**What is expected:** Look through the records below for the line with "def Obligations.StepKeepsInvariant : Prop" and the line with "decode .acc 0x042057F7#32", then return those lines and all lines between, exactly.

(Dataset records Opens)

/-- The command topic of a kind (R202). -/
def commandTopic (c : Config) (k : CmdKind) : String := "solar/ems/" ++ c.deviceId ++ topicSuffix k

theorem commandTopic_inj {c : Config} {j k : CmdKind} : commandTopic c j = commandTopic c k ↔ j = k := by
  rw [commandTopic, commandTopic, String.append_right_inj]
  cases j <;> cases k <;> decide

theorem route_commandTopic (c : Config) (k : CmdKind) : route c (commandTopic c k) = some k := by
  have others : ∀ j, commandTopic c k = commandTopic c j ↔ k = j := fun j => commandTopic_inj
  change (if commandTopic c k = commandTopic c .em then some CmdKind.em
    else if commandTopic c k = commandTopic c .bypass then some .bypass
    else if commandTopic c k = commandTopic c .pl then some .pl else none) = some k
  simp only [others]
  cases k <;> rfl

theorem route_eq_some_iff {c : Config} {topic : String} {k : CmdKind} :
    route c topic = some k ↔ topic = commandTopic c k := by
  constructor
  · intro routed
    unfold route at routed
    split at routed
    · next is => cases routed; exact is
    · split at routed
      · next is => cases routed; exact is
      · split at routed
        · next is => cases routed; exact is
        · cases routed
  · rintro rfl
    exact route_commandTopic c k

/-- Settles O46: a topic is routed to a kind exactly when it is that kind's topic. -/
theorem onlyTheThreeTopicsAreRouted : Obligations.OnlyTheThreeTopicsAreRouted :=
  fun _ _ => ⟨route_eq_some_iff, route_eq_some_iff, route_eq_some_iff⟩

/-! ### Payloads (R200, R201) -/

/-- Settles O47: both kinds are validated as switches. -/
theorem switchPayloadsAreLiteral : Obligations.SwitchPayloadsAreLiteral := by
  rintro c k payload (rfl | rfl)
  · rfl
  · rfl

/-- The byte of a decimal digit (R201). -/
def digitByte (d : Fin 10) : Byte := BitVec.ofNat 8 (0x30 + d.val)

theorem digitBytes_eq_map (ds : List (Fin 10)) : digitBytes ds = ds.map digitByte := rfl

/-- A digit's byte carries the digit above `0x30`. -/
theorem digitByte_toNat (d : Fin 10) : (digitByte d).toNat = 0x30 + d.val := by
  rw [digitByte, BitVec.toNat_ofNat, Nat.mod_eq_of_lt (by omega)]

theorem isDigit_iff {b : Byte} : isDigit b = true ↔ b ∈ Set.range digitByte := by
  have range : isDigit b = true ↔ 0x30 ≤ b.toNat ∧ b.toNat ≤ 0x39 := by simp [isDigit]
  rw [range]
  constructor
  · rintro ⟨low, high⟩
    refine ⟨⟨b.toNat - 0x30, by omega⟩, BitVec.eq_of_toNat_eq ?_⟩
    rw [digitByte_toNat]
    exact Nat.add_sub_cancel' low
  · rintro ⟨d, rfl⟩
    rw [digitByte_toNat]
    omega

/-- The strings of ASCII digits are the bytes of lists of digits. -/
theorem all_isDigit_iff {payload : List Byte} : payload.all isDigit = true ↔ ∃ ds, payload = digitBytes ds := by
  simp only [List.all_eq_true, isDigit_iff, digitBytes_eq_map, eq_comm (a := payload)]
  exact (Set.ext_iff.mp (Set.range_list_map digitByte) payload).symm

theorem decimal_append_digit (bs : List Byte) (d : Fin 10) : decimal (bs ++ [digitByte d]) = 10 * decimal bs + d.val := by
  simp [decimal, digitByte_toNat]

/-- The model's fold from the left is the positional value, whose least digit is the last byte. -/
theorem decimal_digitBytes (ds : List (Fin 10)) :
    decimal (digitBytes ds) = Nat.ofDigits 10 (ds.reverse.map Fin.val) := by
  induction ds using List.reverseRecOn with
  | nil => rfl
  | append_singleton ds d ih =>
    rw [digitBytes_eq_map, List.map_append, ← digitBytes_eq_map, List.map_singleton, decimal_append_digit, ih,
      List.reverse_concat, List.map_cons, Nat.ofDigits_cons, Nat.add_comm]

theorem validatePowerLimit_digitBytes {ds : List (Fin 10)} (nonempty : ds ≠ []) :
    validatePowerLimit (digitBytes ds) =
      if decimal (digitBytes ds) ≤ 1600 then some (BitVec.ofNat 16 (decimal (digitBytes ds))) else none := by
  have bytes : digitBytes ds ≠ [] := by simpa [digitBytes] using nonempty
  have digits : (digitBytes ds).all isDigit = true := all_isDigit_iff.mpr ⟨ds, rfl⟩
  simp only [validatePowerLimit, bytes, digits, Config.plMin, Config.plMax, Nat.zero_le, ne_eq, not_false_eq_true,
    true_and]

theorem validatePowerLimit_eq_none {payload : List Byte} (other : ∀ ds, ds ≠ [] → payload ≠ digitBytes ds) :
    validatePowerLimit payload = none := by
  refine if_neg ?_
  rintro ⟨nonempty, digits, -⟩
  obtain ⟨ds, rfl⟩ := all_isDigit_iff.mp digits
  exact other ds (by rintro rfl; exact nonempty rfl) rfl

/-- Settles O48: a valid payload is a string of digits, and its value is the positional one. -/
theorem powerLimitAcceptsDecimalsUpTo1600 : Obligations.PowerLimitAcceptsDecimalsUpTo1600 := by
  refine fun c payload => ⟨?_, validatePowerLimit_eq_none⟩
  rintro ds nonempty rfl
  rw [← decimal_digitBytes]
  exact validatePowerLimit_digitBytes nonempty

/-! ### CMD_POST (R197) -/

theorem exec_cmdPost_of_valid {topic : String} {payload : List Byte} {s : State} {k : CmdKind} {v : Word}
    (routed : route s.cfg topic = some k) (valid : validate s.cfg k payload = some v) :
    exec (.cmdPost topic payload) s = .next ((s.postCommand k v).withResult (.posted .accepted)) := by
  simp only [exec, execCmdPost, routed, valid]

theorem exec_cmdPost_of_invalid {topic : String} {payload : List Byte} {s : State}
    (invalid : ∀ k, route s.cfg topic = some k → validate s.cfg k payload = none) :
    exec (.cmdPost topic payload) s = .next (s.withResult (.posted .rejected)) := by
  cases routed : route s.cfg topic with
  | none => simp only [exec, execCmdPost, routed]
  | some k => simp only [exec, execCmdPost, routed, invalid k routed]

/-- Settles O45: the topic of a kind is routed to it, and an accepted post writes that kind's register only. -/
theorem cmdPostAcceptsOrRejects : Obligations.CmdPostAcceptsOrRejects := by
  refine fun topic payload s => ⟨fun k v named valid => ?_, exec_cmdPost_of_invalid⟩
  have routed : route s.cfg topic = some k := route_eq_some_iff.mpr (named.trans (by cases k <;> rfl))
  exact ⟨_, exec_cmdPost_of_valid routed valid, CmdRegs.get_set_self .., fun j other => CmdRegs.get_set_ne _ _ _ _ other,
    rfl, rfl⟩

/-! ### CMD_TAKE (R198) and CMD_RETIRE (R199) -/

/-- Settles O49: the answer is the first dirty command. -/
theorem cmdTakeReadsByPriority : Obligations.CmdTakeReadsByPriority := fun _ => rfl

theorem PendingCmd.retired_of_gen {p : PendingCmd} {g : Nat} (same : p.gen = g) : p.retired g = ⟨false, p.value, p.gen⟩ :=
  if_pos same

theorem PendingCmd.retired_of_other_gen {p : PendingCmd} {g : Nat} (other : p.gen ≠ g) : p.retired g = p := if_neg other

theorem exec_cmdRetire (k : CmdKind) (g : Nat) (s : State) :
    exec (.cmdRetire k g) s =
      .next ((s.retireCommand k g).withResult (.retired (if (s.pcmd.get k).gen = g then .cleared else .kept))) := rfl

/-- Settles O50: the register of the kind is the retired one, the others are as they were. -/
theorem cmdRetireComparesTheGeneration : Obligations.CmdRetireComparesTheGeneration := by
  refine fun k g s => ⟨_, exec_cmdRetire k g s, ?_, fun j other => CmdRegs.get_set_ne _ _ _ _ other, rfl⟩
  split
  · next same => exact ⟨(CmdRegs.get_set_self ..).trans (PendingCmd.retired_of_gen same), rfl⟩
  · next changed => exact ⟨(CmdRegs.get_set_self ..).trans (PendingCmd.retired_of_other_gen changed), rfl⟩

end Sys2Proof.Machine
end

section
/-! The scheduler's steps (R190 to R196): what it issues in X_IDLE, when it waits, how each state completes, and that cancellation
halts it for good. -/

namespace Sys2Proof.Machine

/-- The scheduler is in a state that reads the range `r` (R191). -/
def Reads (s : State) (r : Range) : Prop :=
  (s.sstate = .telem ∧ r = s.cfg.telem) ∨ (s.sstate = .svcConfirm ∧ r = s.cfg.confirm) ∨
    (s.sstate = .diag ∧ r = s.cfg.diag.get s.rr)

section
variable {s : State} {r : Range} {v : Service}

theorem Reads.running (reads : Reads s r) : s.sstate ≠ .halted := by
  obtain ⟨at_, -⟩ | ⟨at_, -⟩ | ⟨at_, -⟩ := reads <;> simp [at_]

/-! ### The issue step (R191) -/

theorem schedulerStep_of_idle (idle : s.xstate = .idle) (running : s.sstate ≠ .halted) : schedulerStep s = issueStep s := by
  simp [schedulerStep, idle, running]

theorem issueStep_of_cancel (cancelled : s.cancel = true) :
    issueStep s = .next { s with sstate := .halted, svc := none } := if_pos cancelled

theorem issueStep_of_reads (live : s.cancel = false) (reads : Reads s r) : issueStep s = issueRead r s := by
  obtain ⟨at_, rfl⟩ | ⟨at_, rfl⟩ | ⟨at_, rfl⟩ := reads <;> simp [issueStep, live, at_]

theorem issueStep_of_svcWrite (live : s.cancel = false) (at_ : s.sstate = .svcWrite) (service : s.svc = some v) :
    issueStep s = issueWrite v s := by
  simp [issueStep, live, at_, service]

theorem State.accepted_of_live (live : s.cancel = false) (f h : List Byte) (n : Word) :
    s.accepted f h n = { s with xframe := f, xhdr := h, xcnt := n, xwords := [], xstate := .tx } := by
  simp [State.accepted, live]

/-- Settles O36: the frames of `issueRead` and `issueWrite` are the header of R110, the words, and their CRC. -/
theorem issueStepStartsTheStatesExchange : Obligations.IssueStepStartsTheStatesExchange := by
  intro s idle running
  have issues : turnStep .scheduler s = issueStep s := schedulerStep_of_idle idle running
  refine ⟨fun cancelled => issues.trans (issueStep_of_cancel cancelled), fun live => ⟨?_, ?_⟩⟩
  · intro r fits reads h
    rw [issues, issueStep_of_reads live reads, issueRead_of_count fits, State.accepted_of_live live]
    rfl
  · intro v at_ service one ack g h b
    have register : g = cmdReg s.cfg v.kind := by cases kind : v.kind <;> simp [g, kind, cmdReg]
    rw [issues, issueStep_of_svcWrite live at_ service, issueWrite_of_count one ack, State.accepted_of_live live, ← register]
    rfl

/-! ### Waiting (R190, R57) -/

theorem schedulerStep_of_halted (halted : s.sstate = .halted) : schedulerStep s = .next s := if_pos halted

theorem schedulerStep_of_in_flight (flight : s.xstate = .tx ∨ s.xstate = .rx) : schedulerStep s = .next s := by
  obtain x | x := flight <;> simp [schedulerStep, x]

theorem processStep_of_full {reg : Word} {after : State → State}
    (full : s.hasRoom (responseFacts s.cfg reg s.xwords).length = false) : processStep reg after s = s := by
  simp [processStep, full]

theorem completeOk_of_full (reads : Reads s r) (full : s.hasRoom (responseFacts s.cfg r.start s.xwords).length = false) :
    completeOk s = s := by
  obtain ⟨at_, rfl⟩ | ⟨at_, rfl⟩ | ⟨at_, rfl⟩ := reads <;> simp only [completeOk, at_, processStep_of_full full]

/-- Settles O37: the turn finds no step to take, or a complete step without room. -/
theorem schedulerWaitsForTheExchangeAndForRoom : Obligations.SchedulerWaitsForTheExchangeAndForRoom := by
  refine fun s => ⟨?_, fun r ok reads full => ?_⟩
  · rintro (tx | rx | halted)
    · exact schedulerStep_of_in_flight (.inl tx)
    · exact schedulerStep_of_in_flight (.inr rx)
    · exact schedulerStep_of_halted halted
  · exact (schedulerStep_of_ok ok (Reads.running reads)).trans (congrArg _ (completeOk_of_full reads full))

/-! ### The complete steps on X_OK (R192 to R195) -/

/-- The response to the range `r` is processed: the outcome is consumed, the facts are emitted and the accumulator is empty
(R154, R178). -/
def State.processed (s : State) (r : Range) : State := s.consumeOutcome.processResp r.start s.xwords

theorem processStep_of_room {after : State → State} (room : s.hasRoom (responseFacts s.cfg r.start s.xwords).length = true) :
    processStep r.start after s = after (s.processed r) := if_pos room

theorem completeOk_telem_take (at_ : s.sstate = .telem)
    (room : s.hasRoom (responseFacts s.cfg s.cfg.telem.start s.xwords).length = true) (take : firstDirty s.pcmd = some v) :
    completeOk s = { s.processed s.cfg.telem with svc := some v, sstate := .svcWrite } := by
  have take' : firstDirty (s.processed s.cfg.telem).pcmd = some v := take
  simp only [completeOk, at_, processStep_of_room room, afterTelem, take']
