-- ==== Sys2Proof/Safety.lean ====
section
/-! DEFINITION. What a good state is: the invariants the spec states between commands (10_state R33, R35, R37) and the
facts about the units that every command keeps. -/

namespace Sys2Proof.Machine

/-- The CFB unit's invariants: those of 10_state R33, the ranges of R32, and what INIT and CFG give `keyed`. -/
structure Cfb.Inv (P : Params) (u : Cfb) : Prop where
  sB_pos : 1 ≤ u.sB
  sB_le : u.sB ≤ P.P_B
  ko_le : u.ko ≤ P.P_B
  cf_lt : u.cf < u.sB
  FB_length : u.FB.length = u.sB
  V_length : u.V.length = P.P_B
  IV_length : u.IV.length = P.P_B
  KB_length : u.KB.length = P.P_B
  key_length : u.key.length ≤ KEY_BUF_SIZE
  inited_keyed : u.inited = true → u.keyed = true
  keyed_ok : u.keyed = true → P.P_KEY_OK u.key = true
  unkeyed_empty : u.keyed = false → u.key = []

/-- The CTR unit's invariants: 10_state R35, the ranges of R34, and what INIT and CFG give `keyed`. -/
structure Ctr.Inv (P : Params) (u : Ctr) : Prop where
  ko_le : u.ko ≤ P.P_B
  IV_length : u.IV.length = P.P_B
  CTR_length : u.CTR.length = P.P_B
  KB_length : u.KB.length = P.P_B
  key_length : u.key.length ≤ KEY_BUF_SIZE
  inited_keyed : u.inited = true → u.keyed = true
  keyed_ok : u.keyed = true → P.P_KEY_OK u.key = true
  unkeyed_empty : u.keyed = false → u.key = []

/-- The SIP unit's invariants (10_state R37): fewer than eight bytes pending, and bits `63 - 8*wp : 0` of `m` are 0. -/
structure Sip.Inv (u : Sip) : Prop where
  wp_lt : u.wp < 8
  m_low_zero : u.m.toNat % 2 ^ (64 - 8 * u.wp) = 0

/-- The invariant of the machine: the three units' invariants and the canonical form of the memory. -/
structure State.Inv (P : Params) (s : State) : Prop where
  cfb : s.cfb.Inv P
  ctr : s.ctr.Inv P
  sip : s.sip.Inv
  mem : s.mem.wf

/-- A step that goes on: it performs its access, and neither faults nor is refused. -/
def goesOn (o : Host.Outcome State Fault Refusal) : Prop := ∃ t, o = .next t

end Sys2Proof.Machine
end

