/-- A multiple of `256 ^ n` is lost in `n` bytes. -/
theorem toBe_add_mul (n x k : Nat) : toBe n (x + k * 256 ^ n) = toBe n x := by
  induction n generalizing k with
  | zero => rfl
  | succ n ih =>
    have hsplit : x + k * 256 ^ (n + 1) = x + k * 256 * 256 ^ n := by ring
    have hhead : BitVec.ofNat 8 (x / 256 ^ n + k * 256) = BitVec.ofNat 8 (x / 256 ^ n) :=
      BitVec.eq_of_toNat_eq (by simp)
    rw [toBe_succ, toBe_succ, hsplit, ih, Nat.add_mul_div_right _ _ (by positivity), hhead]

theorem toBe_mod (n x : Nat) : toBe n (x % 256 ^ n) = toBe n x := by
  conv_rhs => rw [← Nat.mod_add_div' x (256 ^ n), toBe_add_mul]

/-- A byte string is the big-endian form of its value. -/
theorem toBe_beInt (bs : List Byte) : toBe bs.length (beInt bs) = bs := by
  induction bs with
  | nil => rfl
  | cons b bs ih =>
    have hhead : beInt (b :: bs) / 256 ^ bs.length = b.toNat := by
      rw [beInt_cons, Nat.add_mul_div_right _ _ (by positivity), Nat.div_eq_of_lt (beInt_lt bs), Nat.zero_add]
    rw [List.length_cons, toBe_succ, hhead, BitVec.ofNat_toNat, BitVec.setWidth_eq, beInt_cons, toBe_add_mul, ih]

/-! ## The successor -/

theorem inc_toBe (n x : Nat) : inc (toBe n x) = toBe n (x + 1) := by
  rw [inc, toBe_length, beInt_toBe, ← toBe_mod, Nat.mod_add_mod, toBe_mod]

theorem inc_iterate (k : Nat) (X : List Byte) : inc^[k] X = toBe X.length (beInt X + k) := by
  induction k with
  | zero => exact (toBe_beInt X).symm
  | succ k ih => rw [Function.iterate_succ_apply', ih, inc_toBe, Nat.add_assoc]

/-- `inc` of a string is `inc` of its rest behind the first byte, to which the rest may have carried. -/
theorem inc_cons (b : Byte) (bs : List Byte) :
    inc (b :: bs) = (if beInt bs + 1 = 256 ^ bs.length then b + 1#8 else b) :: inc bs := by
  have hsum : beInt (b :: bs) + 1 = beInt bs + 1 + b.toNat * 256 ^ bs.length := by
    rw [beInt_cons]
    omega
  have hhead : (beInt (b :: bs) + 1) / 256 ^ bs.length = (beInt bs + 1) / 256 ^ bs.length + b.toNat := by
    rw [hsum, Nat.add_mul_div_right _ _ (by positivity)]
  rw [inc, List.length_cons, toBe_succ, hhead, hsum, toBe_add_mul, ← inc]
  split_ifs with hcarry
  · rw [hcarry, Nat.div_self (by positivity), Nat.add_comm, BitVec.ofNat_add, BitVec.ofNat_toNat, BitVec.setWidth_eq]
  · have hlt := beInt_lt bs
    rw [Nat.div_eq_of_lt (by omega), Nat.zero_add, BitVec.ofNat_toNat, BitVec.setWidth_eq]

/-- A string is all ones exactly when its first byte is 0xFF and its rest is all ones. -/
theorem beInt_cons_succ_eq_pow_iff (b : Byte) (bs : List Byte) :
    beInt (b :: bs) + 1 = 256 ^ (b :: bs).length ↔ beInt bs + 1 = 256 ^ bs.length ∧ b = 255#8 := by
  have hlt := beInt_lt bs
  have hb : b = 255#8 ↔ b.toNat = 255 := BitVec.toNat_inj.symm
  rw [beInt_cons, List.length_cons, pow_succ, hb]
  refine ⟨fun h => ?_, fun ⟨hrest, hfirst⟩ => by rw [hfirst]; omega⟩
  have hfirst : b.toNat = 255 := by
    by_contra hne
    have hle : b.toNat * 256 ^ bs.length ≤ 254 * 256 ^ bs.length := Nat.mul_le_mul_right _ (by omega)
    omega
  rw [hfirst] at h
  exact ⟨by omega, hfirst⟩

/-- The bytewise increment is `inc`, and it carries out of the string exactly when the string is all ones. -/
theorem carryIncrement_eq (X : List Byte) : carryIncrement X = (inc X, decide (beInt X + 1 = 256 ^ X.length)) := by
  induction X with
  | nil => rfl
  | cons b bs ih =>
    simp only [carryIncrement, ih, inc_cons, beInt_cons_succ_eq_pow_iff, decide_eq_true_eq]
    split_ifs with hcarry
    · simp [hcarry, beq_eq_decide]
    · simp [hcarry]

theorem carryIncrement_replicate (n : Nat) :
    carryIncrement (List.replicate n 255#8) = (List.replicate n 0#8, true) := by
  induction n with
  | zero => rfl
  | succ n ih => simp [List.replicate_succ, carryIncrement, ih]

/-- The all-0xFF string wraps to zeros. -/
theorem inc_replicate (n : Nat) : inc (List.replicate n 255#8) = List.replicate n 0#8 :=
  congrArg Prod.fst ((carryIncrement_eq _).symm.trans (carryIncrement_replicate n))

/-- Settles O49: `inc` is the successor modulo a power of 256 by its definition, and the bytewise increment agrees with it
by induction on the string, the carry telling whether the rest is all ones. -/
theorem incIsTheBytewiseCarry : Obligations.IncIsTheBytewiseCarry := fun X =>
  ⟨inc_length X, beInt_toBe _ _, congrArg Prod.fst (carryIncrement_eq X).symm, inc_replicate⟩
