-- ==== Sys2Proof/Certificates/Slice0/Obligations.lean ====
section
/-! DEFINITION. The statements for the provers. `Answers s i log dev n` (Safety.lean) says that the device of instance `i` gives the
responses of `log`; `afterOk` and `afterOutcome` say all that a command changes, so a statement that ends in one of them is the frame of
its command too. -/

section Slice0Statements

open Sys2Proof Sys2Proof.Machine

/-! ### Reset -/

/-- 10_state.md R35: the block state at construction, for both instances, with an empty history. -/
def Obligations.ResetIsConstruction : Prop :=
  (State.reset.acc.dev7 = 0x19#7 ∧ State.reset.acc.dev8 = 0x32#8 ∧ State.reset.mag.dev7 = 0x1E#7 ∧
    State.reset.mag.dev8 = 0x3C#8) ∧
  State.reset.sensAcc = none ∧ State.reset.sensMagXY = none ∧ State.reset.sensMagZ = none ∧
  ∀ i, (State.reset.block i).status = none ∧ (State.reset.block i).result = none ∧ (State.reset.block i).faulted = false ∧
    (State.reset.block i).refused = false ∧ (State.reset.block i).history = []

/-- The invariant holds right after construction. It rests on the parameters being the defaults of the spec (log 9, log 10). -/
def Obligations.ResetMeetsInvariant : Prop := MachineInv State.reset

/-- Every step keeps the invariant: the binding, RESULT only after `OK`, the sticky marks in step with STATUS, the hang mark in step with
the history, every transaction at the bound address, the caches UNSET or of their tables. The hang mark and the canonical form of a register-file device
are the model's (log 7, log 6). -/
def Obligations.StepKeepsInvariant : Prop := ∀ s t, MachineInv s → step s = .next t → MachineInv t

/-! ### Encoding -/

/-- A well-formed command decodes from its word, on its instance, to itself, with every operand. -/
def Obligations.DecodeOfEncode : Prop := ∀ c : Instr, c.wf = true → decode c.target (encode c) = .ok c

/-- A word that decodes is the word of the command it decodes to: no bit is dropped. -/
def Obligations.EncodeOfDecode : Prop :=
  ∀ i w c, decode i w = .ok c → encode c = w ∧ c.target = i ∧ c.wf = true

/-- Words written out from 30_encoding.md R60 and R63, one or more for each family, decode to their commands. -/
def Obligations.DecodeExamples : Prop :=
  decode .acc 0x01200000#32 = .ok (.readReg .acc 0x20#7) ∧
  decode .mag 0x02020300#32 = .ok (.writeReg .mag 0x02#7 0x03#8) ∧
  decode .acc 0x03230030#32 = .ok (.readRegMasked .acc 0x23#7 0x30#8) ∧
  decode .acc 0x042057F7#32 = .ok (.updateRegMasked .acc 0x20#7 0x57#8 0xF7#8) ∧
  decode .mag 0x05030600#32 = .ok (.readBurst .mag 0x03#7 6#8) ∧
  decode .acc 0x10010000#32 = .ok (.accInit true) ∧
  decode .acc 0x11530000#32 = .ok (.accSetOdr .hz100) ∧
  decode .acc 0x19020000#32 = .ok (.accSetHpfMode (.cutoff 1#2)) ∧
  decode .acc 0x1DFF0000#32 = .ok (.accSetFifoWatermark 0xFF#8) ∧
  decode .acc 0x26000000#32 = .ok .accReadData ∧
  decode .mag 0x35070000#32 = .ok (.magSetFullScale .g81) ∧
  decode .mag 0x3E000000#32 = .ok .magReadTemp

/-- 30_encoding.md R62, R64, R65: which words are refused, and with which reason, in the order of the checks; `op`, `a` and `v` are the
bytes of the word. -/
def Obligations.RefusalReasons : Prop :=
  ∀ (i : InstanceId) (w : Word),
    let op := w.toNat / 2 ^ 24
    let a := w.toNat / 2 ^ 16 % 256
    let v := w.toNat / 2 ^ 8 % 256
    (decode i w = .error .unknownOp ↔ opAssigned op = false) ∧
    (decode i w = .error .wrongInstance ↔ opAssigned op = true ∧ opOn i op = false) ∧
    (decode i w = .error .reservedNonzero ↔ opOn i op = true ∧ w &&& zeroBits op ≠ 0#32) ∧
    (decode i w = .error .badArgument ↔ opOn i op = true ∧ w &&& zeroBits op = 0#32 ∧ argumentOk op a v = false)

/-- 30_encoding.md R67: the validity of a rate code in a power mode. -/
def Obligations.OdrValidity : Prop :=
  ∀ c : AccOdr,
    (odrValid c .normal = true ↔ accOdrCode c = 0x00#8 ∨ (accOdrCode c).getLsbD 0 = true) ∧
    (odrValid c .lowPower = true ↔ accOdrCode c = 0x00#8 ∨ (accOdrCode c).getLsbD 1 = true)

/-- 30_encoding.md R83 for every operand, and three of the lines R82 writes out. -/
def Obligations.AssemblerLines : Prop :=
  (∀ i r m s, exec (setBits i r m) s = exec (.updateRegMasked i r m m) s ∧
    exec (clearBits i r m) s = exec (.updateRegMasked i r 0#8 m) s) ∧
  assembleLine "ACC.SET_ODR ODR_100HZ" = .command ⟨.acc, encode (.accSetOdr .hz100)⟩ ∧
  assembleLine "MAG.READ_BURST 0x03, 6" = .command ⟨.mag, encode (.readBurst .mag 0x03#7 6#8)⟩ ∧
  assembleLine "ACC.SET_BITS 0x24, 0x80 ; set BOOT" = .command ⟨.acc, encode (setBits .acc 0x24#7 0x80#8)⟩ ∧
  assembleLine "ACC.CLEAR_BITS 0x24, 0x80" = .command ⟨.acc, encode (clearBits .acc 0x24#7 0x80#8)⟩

(Dataset records Closes)

**Answer to the problem:**
def Obligations.StepKeepsInvariant : Prop := ∀ s t, MachineInv s → step s = .next t → MachineInv t

/-! ### Encoding -/

/-- A well-formed command decodes from its word, on its instance, to itself, with every operand. -/
def Obligations.DecodeOfEncode : Prop := ∀ c : Instr, c.wf = true → decode c.target (encode c) = .ok c

/-- A word that decodes is the word of the command it decodes to: no bit is dropped. -/
def Obligations.EncodeOfDecode : Prop :=
  ∀ i w c, decode i w = .ok c → encode c = w ∧ c.target = i ∧ c.wf = true

/-- Words written out from 30_encoding.md R60 and R63, one or more for each family, decode to their commands. -/
def Obligations.DecodeExamples : Prop :=
  decode .acc 0x01200000#32 = .ok (.readReg .acc 0x20#7) ∧
  decode .mag 0x02020300#32 = .ok (.writeReg .mag 0x02#7 0x03#8) ∧
  decode .acc 0x03230030#32 = .ok (.readRegMasked .acc 0x23#7 0x30#8) ∧
  decode .acc 0x042057F7#32 = .ok (.updateRegMasked .acc 0x20#7 0x57#8 0xF7#8) ∧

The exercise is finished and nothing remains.